▶ **Task**: Of all the lines below, output only those starting at the one with "scrubHours : Nat" and ending at the one with "feature enabled. -/", both ends included, exactly as written.

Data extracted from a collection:

-- ==== Sys2Proof/Machine/State.lean ====
section
/-!
DEFINITION. The state of the module, its faults and refusals, and the state after
reset: power applied, MRESET_N low, phase 0 (R605).
-/

namespace Sys2Proof.Machine

/-- Bytes by device address (R34), in canonical form: addresses strictly rising, no byte zero. -/
abbrev Memory := List Host.Cell

/-- The module. `mem` holds what a package's cells read as under the key in effect; for the packages of `foreign`, what they read as under the key named there (none: as stored), under which they were written (R265, R517). -/
structure State where
  pending : List Instr
  free : Nat
  otp : Otp
  flash : Flash
  cfg : ConfigRec
  start : Start
  grant : Nat
  dies : List Die
  power : Power
  freeze : Freeze
  deferred : List (Nat × OutLetter)
  ostlers : List Ostler
  expiries : List Expiry
  remount : Remount
  channels : List Channel
  sheds : List Shed
  turnout : List (List TurnJob)
  scrubHours : Nat
  bus : Bus
  tap : Tap
  stables : List Stable
  mem : Memory
  bad : List Nat
  flips : List (Nat × Nat)
  foreign : List (Nat × Option (List Byte))
  pads : List Paddock
  ports : List Port
  mcl : Mcl
  bridge : Bridge
  deriving DecidableEq, Repr

/-- How the block stops. -/
inductive Fault where
  /-- An operand names a unit that the module does not have (R25, R34). Raised by every meaning on an operand that WellFormed refuses. Safe. -/
  | noSuchUnit
  deriving DecidableEq, Repr

/-- What the model does not give a meaning. -/
inductive Refusal where
  /-- A command without a meaning yet, by its mnemonic. Raised by exec alone. Safe. -/
  | notModelled (mnemonic : String)
  deriving DecidableEq, Repr

/-! ### Reset -/

/-- The configuration defaults of R603: rate code 0xFF, ECC on every package, every feature enabled. -/
def ConfigRec.defaults : ConfigRec :=
  ⟨0xFF, 0x00FFFFFF, 0, 0xFFFF, 550, 850, List.replicate 32 0⟩

def Otp.made : Otp :=
  ⟨Config.serial, Config.gradeQ, Config.supplyT, Config.stepLetter, Config.stepDigit, Config.featureFuses, 0, [], []⟩

/-- Header of the image in slot A as delivered: svn 0, build 0, interface 1.0 (log 6). -/
def FwSlot.delivered : FwSlot :=
  ⟨true, [0x50, 0x58, 0x46, 0x57, 1, 0, 0, 0, 0, 0, 0, 0, 1, 0, 0, 0, 1, 0, 0, 0] ++ List.replicate 236 0⟩

def Flash.delivered : Flash :=
  ⟨List.replicate 256 0xFF, ⟨false, 0, [], [], []⟩, [], FwSlot.delivered, ⟨false, []⟩, [], []⟩

def Start.none : Start :=
  { phase := 0, warm := false, fault := false, failCode := 0, risenAt := 0, phaseAt := 0, hello := false,
    ready := false, prepared := false, failCount := 0, retained := [], slotB := false, fullTrained := 0,
    handback := Option.none, handed := false, indexNext := 0, indexRefused := false, fwWrite := Option.none,
    goodWest := 0, goodEast := 0, certOk := Option.none }

def Die.reset : Die := ⟨750, 0, 0, 0, 750, 0, 0, false, none⟩

def Rail.good : Rail := ⟨false, 0, 0, 0⟩

def Power.reset : Power :=
  ⟨List.replicate 9 Rail.good, true, false, false, 0, 0, 0, 0, 2400, []⟩

def Freeze.none : Freeze := ⟨false, false, false, false, 0, 0, 0, 0, false, false, Option.none⟩

def Ostler.reset : Ostler := ⟨true, Option.none, false, 0⟩

def Remount.empty : Remount := ⟨List.replicate 64 Option.none, [], [], []⟩

def Channel.reset : Channel :=
  { retired := false, trained := false, selfRefresh := false, hot := false, fastRefresh := false, refreshes := 0, managed := 0, temp := 0, trainings := 0
    settings := none, resources := List.replicate 32 Config.repairRows, soft := [], hard := [], rows := [], uncorrectableRows := []
    repaired := 0, pages := [], scrubbed := 0 }

def Shed.reset : Shed := ⟨true, [], false, [], [], [], [], [], []⟩

def Bus.reset : Bus := ⟨Option.none, Option.none, false, 0, [], [], false⟩

/-- IDCODE is selected after Test-Logic-Reset (R667). -/
def Tap.reset : Tap := ⟨[1, 1], [0, 0], [0, 0], [0, 0], [.system, .system], 0, []⟩

/-- Ranks gated, nothing issued, counters zero (R81, R143; log 7). -/
def Stable.reset : Stable :=
  { ranks := List.replicate 4 Rank.empty, useB := false, accs := [], best := [], topk := [], pipe := [], drains := [],
    pos := FeedPos.start, groom := Groom.start, queue := [], active := 0, events := 0, failed := 0, runs := [], held := [], stopped := false,
    copying := Option.none, suspects := [], diag := List.replicate 6 0, watch := 0, warned := false }

def Ring.off : Ring := ⟨false, 0, 0, 0, 0, 0, [], [], 0, false⟩

def Owned.none : Owned := ⟨0, 0, 0, [], 0⟩

/-- A paddock after a start (R513), with the defaults of R224, R526, R527. -/
def Paddock.closed : Paddock :=
  { state := .closed, owned := Owned.none, cryptAsked := false, crypt := false, key := Option.none, retained := false,
    cap := Option.none, powerMw := 0, slice := 2000000, blockAfter := 50000, histN := 16, histNext := 16, hist := [], probe := [],
    overrun := 0, opening := Option.none, closing := Option.none, resizing := Option.none, entriesUsed := 0,
    running := Option.none, ranSince := 0, waited := 0, sliceOver := false, switching := Option.none, due := Option.none,
    swappingIn := Option.none, ring := Ring.off, ctxs := List.replicate 8 Option.none }

/-- Power applied and MRESET_N low (R605). -/
def State.reset : State :=
  { pending := [], free := 0, otp := Otp.made, flash := Flash.delivered, cfg := ConfigRec.defaults,
    start := Start.none, grant := 0, dies := List.replicate 2 Die.reset, power := Power.reset,
    freeze := Freeze.none, deferred := [], ostlers := List.replicate 20 Ostler.reset, expiries := [],
    remount := Remount.empty, channels := List.replicate 192 Channel.reset, sheds := List.replicate 192 Shed.reset,
    turnout := [[], []], scrubHours := 24, bus := Bus.reset, tap := Tap.reset,
    stables := List.replicate 72 Stable.reset, mem := [], bad := [], flips := [], foreign := [], pads := List.replicate 16 Paddock.closed,
    ports := List.replicate 32 Port.down, mcl := Mcl.reset, bridge := Bridge.reset }

end Sys2Proof.Machine
end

▶ **Exercise answer**:
  scrubHours : Nat
  bus : Bus
  tap : Tap
  stables : List Stable
  mem : Memory
  bad : List Nat
  flips : List (Nat × Nat)
  foreign : List (Nat × Option (List Byte))
  pads : List Paddock
  ports : List Port
  mcl : Mcl
  bridge : Bridge
  deriving DecidableEq, Repr

/-- How the block stops. -/
inductive Fault where
  /-- An operand names a unit that the module does not have (R25, R34). Raised by every meaning on an operand that WellFormed refuses. Safe. -/
  | noSuchUnit
  deriving DecidableEq, Repr

/-- What the model does not give a meaning. -/
inductive Refusal where
  /-- A command without a meaning yet, by its mnemonic. Raised by exec alone. Safe. -/
  | notModelled (mnemonic : String)
  deriving DecidableEq, Repr

/-! ### Reset -/

/-- The configuration defaults of R603: rate code 0xFF, ECC on every package, every feature enabled. -/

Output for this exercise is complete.